This recognition goes back to my earlier comment that the vast majority of VA employees are 100% committed to Veterans and to the highest standards in care. 

At Columbia, and at VA facilities across the country, Veterans always come first.  I don’t think we should overlook that fact.       

At Procter & Gamble, the most important metric for its more than 120,000 employees is customer satisfaction. It’s the most important metric for any organization, public or private.

For VA, that means Veterans’ satisfaction.  Our Strategic Plan says it plainly:  “VA is a customer-service organization. We serve Veterans.” And it’s by how well we serve them that Veterans ultimately decide our value as an organization. 

The truth of the matter is that we’ve failed in a number of ways.  We need to do better.  Much better.

Right now, it’s up to the Department to reaffirm its worth and regain Veterans’ trust.  Over the past months, we’ve been forced to take a hard look at ourselves through their eyes, and through their experiences—good, bad, and indifferent. 

I think one of the lessons learned is that, if we are to be truly Veteran-focused, we need to continuously measure our performance—not just when things go wrong, but also when things go right.  It’s a 24-hour, 7-day-a-week, 365 days-a-year job.   And that’s what we intend to do. 

From here on out, we want Veterans to know that when they walk through VA’s doors, employees are “all in” when it comes to meeting our mission … “living” our values … and keeping Veterans first and foremost in all that they do. 
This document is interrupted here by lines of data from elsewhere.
-- ==== Sys2Proof/Laws/Hang.lean ====
section
/-! SUPPORT. A Send whose transfer never completes (R156): what it leaves, and that it is left for ever. -/

namespace Sys2Proof.Machine

/-- A dead Send at the head of the actions. -/
theorem runOps_send_dead {s : State} (opc : Byte) (k : Kind) (b : Byte) (rest : List Op) {later : List (Option Nat)}
    (hb : s.busReady = true) (he : s.engine = none :: later) :
    runOps opc (.send k b :: rest) s = .next ((s.sendStart k b).hold opc k b rest) :=
  runOps_cons_held (sendByte_dead opc k b hb he)

/-- A step of a block held by a dead Send leaves it as it is. -/
theorem step_held_dead {s : State} (opc : Byte) (k : Kind) (b : Byte) (rest : List Op) {later : List (Option Nat)}
    (hf : s.fault = none) (hr : s.refused = false) (he : s.engine = none :: later) :
    step ((s.sendStart k b).hold opc k b rest) = .next ((s.sendStart k b).hold opc k b rest) := by
  simp [step, hf, hr, resume, awaitTc, engineStep, engineAnswer, State.hold, he]

/-- A line with a dead Send at its first point on the display. -/
theorem runOps_plot_dead (opc : Byte) (rest : List Op) {later : List (Option Nat)} {q : Nat × Nat} :
    ∀ (trace : List LineRegs) (s : State), s.busReady = true → s.engine = none :: later →
      (pixelsOf trace).head? = some q → ∃ r rest', runOps opc (trace.flatMap plotOps ++ rest) s =
        .next ((State.sendStart { s with line := r } .cmd (Config.cmdBank (q.1 / 8))).hold opc .cmd
          (Config.cmdBank (q.1 / 8)) rest') := by
  intro trace
  induction trace with
  | nil => exact fun s _ _ h => absurd h (by simp [pixelsOf])
  | cons r trace ih =>
    intro s hb he h
    rw [pixelsOf_cons] at h
    simp only [List.flatMap_cons, plotOps, List.cons_append, List.append_assoc]
    rw [runOps_cons_ok rfl]
    split at h
    · rename_i hv
      simp only [List.head?_cons, Option.some.injEq] at h
      subst h
      simp only [drawPixOps, pixPosOps, hv, if_true, posCmds, List.cons_append]
      exact ⟨r, _, runOps_send_dead (s := { s with line := r }) opc _ _ _ hb he⟩
    · rename_i hv
      rw [drawPixOps_invalid (by simpa using hv)]
      obtain ⟨r', rest', h'⟩ := ih { s with line := r } hb he h
      exact ⟨r', rest', h'⟩

end Sys2Proof.Machine
end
Without that, there can be no trust. 

Right now, we’re listening hard to what Veterans, employees, Congress, VSOs, and other stakeholders are telling us. 

Based on we’ve heard, we’re in the process of rapidly developing and instituting an array of changes aimed at fixing VA’s problems in the areas of process initiatives, leadership, and resources. Here’s what we’re doing to address these challenges. 

First, process initiatives:

  • We’ve reached out to over 266,000 Veterans to get them off wait lists and into clinics sooner.

  • In just the last two months, we’ve made almost 912,000 referrals for Veterans to receive care in the private sector.

  • The number of people waiting for appointments has declined by 57% since May 15th of this year.

  • Facilities are adding more clinic hours … recruiting to fill physician vacancies … deploying mobile medical units … and using temporary staffing to provide more care to Veterans more quickly

  • We’re updating the existing appointment scheduling system with short-term enhancements … until we replace it with a state-of-the-art, commercial off-the-shelf system.

  • We’re contracting with an outside organization to conduct a comprehensive independent audit of VHA’s scheduling practices. 

  • We’ve directed every medical center and VISN Director to make regular monthly, in-person inspections of their clinics to assess scheduling practices and identify obstacles to timely care. So far, we’ve conducted over 2,300 of these visits.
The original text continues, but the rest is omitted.